Alternatives to DDS on turkey day

by Jean Ellen Cowgill | 11/17/06 6:00am

My grandmother takes Thanksgiving very seriously. Her version of Turkey Day includes mailed, rhyming invitations; a coat-and-tie dress code (for the annual family photo, obvi); intricate table decorations and of course a smorgasbord of good food.

The feast ranges from the traditional stuffing and turkey, browned to a golden perfection, to southern traditions like country-fried ham and pecan pie.

A roommate once laughed at my photo from the big day -- I believe her reaction was something along the lines of "Martha Stewart and Norman Rockwell on crack." But then she had never eaten chocolate bourbon balls or fudge before I came along, so I'm not sure her opinion is really viable.

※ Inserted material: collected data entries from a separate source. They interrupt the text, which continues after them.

-- ==== Sys2Proof/Laws/State.lean ====
section
/-! SUPPORT. One lemma per field per update of a Device, true by `rfl`: what each of the named updates of Ops.lean,
Io.lean, Gpio.lean, Interrupts.lean and Cycle.lean leaves in each field. No proof unfolds a record update. -/

namespace Sys2Proof.Machine.Device

/-! ### setReg -/

@[simp] theorem setReg_name (d : Device) (r : Reg) (v : Byte) : (d.setReg r v).name = d.name := rfl
@[simp] theorem setReg_prog (d : Device) (r : Reg) (v : Byte) : (d.setReg r v).prog = d.prog := rfl
@[simp] theorem setReg_regs (d : Device) (r : Reg) (v : Byte) : (d.setReg r v).regs = d.regs.set r.val v := rfl
@[simp] theorem setReg_sreg (d : Device) (r : Reg) (v : Byte) : (d.setReg r v).sreg = d.sreg := rfl
@[simp] theorem setReg_pc (d : Device) (r : Reg) (v : Byte) : (d.setReg r v).pc = d.pc := rfl
@[simp] theorem setReg_sp (d : Device) (r : Reg) (v : Byte) : (d.setReg r v).sp = d.sp := rfl
@[simp] theorem setReg_ctl (d : Device) (r : Reg) (v : Byte) : (d.setReg r v).ctl = d.ctl := rfl
@[simp] theorem setReg_timer (d : Device) (r : Reg) (v : Byte) : (d.setReg r v).timer = d.timer := rfl
@[simp] theorem setReg_usart (d : Device) (r : Reg) (v : Byte) : (d.setReg r v).usart = d.usart := rfl
@[simp] theorem setReg_ports (d : Device) (r : Reg) (v : Byte) : (d.setReg r v).ports = d.ports := rfl
@[simp] theorem setReg_sram (d : Device) (r : Reg) (v : Byte) : (d.setReg r v).sram = d.sram := rfl
@[simp] theorem setReg_fired25 (d : Device) (r : Reg) (v : Byte) : (d.setReg r v).fired25 = d.fired25 := rfl
@[simp] theorem setReg_fired26 (d : Device) (r : Reg) (v : Byte) : (d.setReg r v).fired26 = d.fired26 := rfl
@[simp] theorem setReg_inhibit (d : Device) (r : Reg) (v : Byte) : (d.setReg r v).inhibit = d.inhibit := rfl
@[simp] theorem setReg_mode (d : Device) (r : Reg) (v : Byte) : (d.setReg r v).mode = d.mode := rfl
@[simp] theorem setReg_time (d : Device) (r : Reg) (v : Byte) : (d.setReg r v).time = d.time := rfl
@[simp] theorem setReg_draws (d : Device) (r : Reg) (v : Byte) : (d.setReg r v).draws = d.draws := rfl

/-! ### setSreg -/

@[simp] theorem setSreg_name (d : Device) (v : Byte) : (d.setSreg v).name = d.name := rfl
@[simp] theorem setSreg_prog (d : Device) (v : Byte) : (d.setSreg v).prog = d.prog := rfl
@[simp] theorem setSreg_regs (d : Device) (v : Byte) : (d.setSreg v).regs = d.regs := rfl
@[simp] theorem setSreg_sreg (d : Device) (v : Byte) : (d.setSreg v).sreg = v := rfl
@[simp] theorem setSreg_pc (d : Device) (v : Byte) : (d.setSreg v).pc = d.pc := rfl
@[simp] theorem setSreg_sp (d : Device) (v : Byte) : (d.setSreg v).sp = d.sp := rfl
@[simp] theorem setSreg_ctl (d : Device) (v : Byte) : (d.setSreg v).ctl = d.ctl := rfl
@[simp] theorem setSreg_timer (d : Device) (v : Byte) : (d.setSreg v).timer = d.timer := rfl
@[simp] theorem setSreg_usart (d : Device) (v : Byte) : (d.setSreg v).usart = d.usart := rfl
@[simp] theorem setSreg_ports (d : Device) (v : Byte) : (d.setSreg v).ports = d.ports := rfl
@[simp] theorem setSreg_sram (d : Device) (v : Byte) : (d.setSreg v).sram = d.sram := rfl
@[simp] theorem setSreg_fired25 (d : Device) (v : Byte) : (d.setSreg v).fired25 = d.fired25 := rfl
@[simp] theorem setSreg_fired26 (d : Device) (v : Byte) : (d.setSreg v).fired26 = d.fired26 := rfl
@[simp] theorem setSreg_inhibit (d : Device) (v : Byte) : (d.setSreg v).inhibit = d.inhibit := rfl
@[simp] theorem setSreg_mode (d : Device) (v : Byte) : (d.setSreg v).mode = d.mode := rfl
@[simp] theorem setSreg_time (d : Device) (v : Byte) : (d.setSreg v).time = d.time := rfl
@[simp] theorem setSreg_draws (d : Device) (v : Byte) : (d.setSreg v).draws = d.draws := rfl

/-! ### setSp -/

@[simp] theorem setSp_name (d : Device) (v : Word) : (d.setSp v).name = d.name := rfl
@[simp] theorem setSp_prog (d : Device) (v : Word) : (d.setSp v).prog = d.prog := rfl
@[simp] theorem setSp_regs (d : Device) (v : Word) : (d.setSp v).regs = d.regs := rfl
@[simp] theorem setSp_sreg (d : Device) (v : Word) : (d.setSp v).sreg = d.sreg := rfl
@[simp] theorem setSp_pc (d : Device) (v : Word) : (d.setSp v).pc = d.pc := rfl
@[simp] theorem setSp_sp (d : Device) (v : Word) : (d.setSp v).sp = v := rfl
@[simp] theorem setSp_ctl (d : Device) (v : Word) : (d.setSp v).ctl = d.ctl := rfl
@[simp] theorem setSp_timer (d : Device) (v : Word) : (d.setSp v).timer = d.timer := rfl
@[simp] theorem setSp_usart (d : Device) (v : Word) : (d.setSp v).usart = d.usart := rfl
@[simp] theorem setSp_ports (d : Device) (v : Word) : (d.setSp v).ports = d.ports := rfl
@[simp] theorem setSp_sram (d : Device) (v : Word) : (d.setSp v).sram = d.sram := rfl
@[simp] theorem setSp_fired25 (d : Device) (v : Word) : (d.setSp v).fired25 = d.fired25 := rfl
@[simp] theorem setSp_fired26 (d : Device) (v : Word) : (d.setSp v).fired26 = d.fired26 := rfl
@[simp] theorem setSp_inhibit (d : Device) (v : Word) : (d.setSp v).inhibit = d.inhibit := rfl
@[simp] theorem setSp_mode (d : Device) (v : Word) : (d.setSp v).mode = d.mode := rfl
@[simp] theorem setSp_time (d : Device) (v : Word) : (d.setSp v).time = d.time := rfl
@[simp] theorem setSp_draws (d : Device) (v : Word) : (d.setSp v).draws = d.draws := rfl
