/-- R200's carry out of bit i, read off the operands and the sum, is that of the addition. -/
theorem carryAt_of_sum (hr : r = a + b + carryByte c) {i : Nat} (hi : i < 8) :
    carryAt i a b r = BitVec.carry (i + 1) a b c := by
  rw [hr, BitVec.carry_succ, carryAt, bitOf, bitOf, bitOf, carryByte, BitVec.getLsbD_add_add_bool hi]
  cases a.getLsbD i <;> cases b.getLsbD i <;> cases BitVec.carry i a b c <;> rfl

theorem halfCarry_of_sum (hr : r = a + b + carryByte c) :
    carryAt 3 a b r = flag (16 ≤ a.toNat % 16 + b.toNat % 16 + c.toNat) := carryAt_of_sum hr (by decide)

theorem carry_of_sum (hr : r = a + b + carryByte c) :
    carryAt 7 a b r = flag (256 ≤ a.toNat + b.toNat + c.toNat) := by
  rw [carryAt_of_sum hr (by decide), BitVec.carry, Nat.mod_eq_of_lt a.isLt, Nat.mod_eq_of_lt b.isLt]

theorem overflow_of_sum (hr : r = a + b + carryByte c) :
    ((bitOf a 7 && bitOf b 7 && !bitOf r 7) || (!bitOf a 7 && !bitOf b 7 && bitOf r 7)) =
      flag (a.toInt + b.toInt + c.toNat < -128 ∨ 127 < a.toInt + b.toInt + c.toNat) := by
  obtain ⟨hsum, hc⟩ := toNat_of_sum hr
  rw [Bool.eq_iff_iff]
  simp only [bitOf_seven, BitVec.toInt_eq_toNat_cond, Bool.or_eq_true, Bool.and_eq_true, Bool.not_eq_true',
    decide_eq_true_eq, decide_eq_false_iff_not]
  split_ifs <;> omega

/-- A difference's borrow is the carry of the sum that undoes it. -/
theorem borrowAt_eq_carryAt (i : Nat) (a b r : Byte) : borrowAt i a b r = carryAt i r b a := by
  rw [borrowAt, carryAt]
  cases bitOf a i <;> cases bitOf b i <;> cases bitOf r i <;> rfl

theorem halfBorrow_of_difference (ha : a = r + b + carryByte c) :
    borrowAt 3 a b r = flag (a.toNat % 16 < b.toNat % 16 + c.toNat) := by
  obtain ⟨hsum, hc⟩ := toNat_of_sum ha
  rw [borrowAt_eq_carryAt, halfCarry_of_sum ha, decide_eq_decide]
  omega

theorem borrow_of_difference (ha : a = r + b + carryByte c) :
    borrowAt 7 a b r = flag (a.toNat < b.toNat + c.toNat) := by
  obtain ⟨hsum, hc⟩ := toNat_of_sum ha
  rw [borrowAt_eq_carryAt, carry_of_sum ha, decide_eq_decide]
  omega

/-- A difference leaves the signed range just when the sum that undoes it does. -/
theorem overflow_of_difference (ha : a = r + b + carryByte c) :
    ((bitOf a 7 && !bitOf b 7 && !bitOf r 7) || (!bitOf a 7 && bitOf b 7 && bitOf r 7)) =
      flag (a.toInt - b.toInt - c.toNat < -128 ∨ 127 < a.toInt - b.toInt - c.toNat) := by
  obtain ⟨hsum, hc⟩ := toNat_of_sum ha
  have hundo : ((bitOf a 7 && !bitOf b 7 && !bitOf r 7) || (!bitOf a 7 && bitOf b 7 && bitOf r 7)) =
      ((bitOf r 7 && bitOf b 7 && !bitOf a 7) || (!bitOf r 7 && !bitOf b 7 && bitOf a 7)) := by
    cases bitOf a 7 <;> cases bitOf b 7 <;> cases bitOf r 7 <;> rfl
  rw [hundo, overflow_of_sum ha, decide_eq_decide]
  simp only [BitVec.toInt_eq_toNat_cond]
  split_ifs <;> omega

end

/-! ### What the flag functions write -/

section
variable {old : Byte} {h h' v v' n n' z z' c c' : Bool}

theorem sregIs_flagsHSVNZC (hh : h = h') (hv : v = v') (hn : n = n') (hz : z = z') (hc : c = c') :
    SregIs old (flagsHSVNZC old h v n z c) h' v' n' z' c' := by
  subst hh hv hn hz hc
  exact bitOf_flagsHSVNZC old h v n z c

theorem sregIs_flagsSVNZC (hv : v = v') (hn : n = n') (hz : z = z') (hc : c = c') :
    SregIs old (flagsSVNZC old v n z c) (bitOf old 5) v' n' z' c' := sregIs_flagsHSVNZC rfl hv hn hz hc

end

theorem subSreg_subFlagsWithZ (old : Byte) {a b r : Byte} {c : Bool} (ha : a = r + b + carryByte c) (keep : Bool) :
    SubSreg old (subFlagsWithZ old a b r (r == 0 && keep)) a b c.toNat keep := by
  rw [SubSreg, ← toNat_of_difference ha, ← beq_zero_eq_flag]
  exact sregIs_flagsHSVNZC (halfBorrow_of_difference ha) (overflow_of_difference ha) (bitOf_seven r) rfl
    (borrow_of_difference ha)

/-- NEG's flags are those of the difference from 0 (R217). -/
theorem negFlags_eq_subFlags (sreg a : Byte) : negFlags sreg a (0 - a) = subFlags sreg 0 a (0 - a) := by
  have hneg : (0 - a).toNat = (256 - a.toNat) % 256 := by bv_omega
  have hzero (i : Nat) : bitOf 0 i = false := BitVec.getLsbD_zero
  have hborrow (i : Nat) : borrowAt i 0 a (0 - a) = (bitOf (0 - a) i || bitOf a i) := by
    rw [borrowAt, hzero]
    cases bitOf a i <;> cases bitOf (0 - a) i <;> rfl
  have hcarry : (bitOf (0 - a) 7 || bitOf a 7) = (0 - a != 0) := by
    rw [bne, beq_zero_eq_flag, bitOf_seven, bitOf_seven, ← Bool.decide_or, ← decide_not, decide_eq_decide]
    omega
  have hoverflow : (bitOf a 7 && bitOf (0 - a) 7) = (0 - a == 0x80) := by
    rw [beq_eq_flag, bitOf_seven, bitOf_seven, ← Bool.decide_and, decide_eq_decide, hneg]
    change _ ↔ _ = 128
    omega
  simp only [subFlags, subFlagsWithZ, hborrow, hcarry, hzero, hoverflow, Bool.false_and, Bool.false_or, Bool.not_false,
    Bool.true_and]
  rfl

end Sys2Proof.Machine
end

section
/-! SUPPORT. How the arithmetic instructions end, and the shapes of the statements from what an instruction hands to its
ending: one lemma for each shape. -/

namespace Sys2Proof.Machine

open Device

section
variable {i : Instr} {s : State} {d : Reg} {f : Byte}

theorem completes_of_aluWrite {v : Byte} (h : exec i s = s.aluWrite d v f) :
    Completes i s (((s.dev.setReg d v).setSreg f).past s.cfg 1 1) := by
  rw [← advance_one]
  exact completes_of_retire_ok h

theorem completes_of_pairWrite {v : Word} (h : exec i s = s.pairWrite d v f) :
    Completes i s (((s.dev.setPair d v).setSreg f).past s.cfg 1 2) := by
  rw [← advance_one]
  exact completes_of_retire_ok h

theorem addCase_of_aluWrite {a b r : Byte} (c : Bool) (hr : r = a + b + carryByte c)
    (h : exec i s = s.aluWrite d r (addFlags s.dev.sreg a b r)) : AddCase i s d a b c.toNat := by
  have hsum := (toNat_of_sum hr).1
  have hresult : BitVec.ofNat 8 (a.toNat + b.toNat + c.toNat) = r :=
    BitVec.eq_of_toNat_eq (by rw [hsum, BitVec.toNat_ofNat])
  rw [AddCase, hresult, ← hsum]
  exact ⟨_, sregIs_flagsHSVNZC (halfCarry_of_sum hr) (overflow_of_sum hr) (bitOf_seven r) (beq_zero_eq_flag r)
    (carry_of_sum hr), completes_of_aluWrite h⟩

Alas, the one thing my grandmother's Thanksgiving does not provide is the plane ticket for me to attend. My cousins will just have to perform the annual Cowgill "Un-Talent Show" without me, I guess. What is a girl in serious cranberry-and-stuffing withdrawal to do? Unfortunately, the staples of my off-campus dining are closed for the holiday (no Molly's bread or Naan for me). Luckily, a few eating establishments have anticipated the long-distance Dartmouth student dilemma. Please pass the gravy (and the check).

Boloco: Sweatpants and football more your Turkey Day style? Boloco's November Burrito provides Thanksgiving favorites in a no-nonsense wrap. You can hold your feast in one hand while you gesticulate at the TV with the other.

Hanover Inn: The dining room is full, I'm afraid, but there are still openings for the 5:30 dinner in Zins wine bistro. Any Thanksgiving held in a bistro is sure to be chic, right?

Canoe Club: Opens at 5:30 pm Thanksgiving. Only the regular menu, but maybe you can find some lonely Tuck students with whom to say thanks and enjoy some nice artichoke fondue or a crispy half duck.

Norwich Inn: As far as local establishments go, Norwich Inn is the clear winner. Thanksgiving lunch starts at 11:30 with your choice of turkey, Louisiana Cajun turkey, pork loin, beef tenderloin, venison, scallops ... the list goes on. Call soon (i.e., right now) because they only have a few openings left.

Townies: You have several options for gaining access to a Townie's Thanksgiving. Firstly, start guilt-tripping friends (as I have done) who live in the greater Upper Valley/New England area. Example: "Wow, it sounds like your grandmother sure knows how to cook. Mine does too. Except she lives in Kentucky. Sigh."

If that doesn't work, try to get invited to a professor's home. Which professor should you target? Think through your professors this term. Does one drive you crazy with his/her obsession with miniscule details in grading your work? It is time for that type-A personality to work to your benefit. He/she most likely covers all details not only when assessing papers and problem sets, but also turkey temperature and relative thickness of stuffing.

If all else fails, do Thanksgiving Wedding Crashers style. After reviewing Chazz's crashing rules, find a lovely college-owned home with a driveway and curbside packed with cars with miscellaneous state license plates. Walk in confidently, and remember, you are Sid's kid Lenny, the diabetic. Happy Thanksgiving y'all.